WORK ITEM: The reply should be an exact transcription of every record.

++++++

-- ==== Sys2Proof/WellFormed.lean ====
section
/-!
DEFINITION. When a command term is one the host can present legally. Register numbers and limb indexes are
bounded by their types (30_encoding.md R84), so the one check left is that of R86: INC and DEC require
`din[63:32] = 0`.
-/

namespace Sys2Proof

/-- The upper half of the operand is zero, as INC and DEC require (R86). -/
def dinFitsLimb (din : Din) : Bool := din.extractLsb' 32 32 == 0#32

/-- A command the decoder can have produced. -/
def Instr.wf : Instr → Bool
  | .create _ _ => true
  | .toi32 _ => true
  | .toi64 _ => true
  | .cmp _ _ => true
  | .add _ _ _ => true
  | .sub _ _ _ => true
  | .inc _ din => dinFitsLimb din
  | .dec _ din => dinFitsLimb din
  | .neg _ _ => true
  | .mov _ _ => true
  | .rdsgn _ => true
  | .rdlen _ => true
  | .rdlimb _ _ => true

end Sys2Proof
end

++++++

WRITTEN RESPONSE:
-- ==== Sys2Proof/WellFormed.lean ====
section
/-!
DEFINITION. When a command term is one the host can present legally. Register numbers and limb indexes are
bounded by their types (30_encoding.md R84), so the one check left is that of R86: INC and DEC require
`din[63:32] = 0`.
-/

namespace Sys2Proof

/-- The upper half of the operand is zero, as INC and DEC require (R86). -/
def dinFitsLimb (din : Din) : Bool := din.extractLsb' 32 32 == 0#32

/-- A command the decoder can have produced. -/
def Instr.wf : Instr → Bool
  | .create _ _ => true
  | .toi32 _ => true
  | .toi64 _ => true
  | .cmp _ _ => true
  | .add _ _ _ => true
  | .sub _ _ _ => true
  | .inc _ din => dinFitsLimb din
  | .dec _ din => dinFitsLimb din
  | .neg _ _ => true
  | .mov _ _ => true
  | .rdsgn _ => true
  | .rdlen _ => true
  | .rdlimb _ _ => true

end Sys2Proof
end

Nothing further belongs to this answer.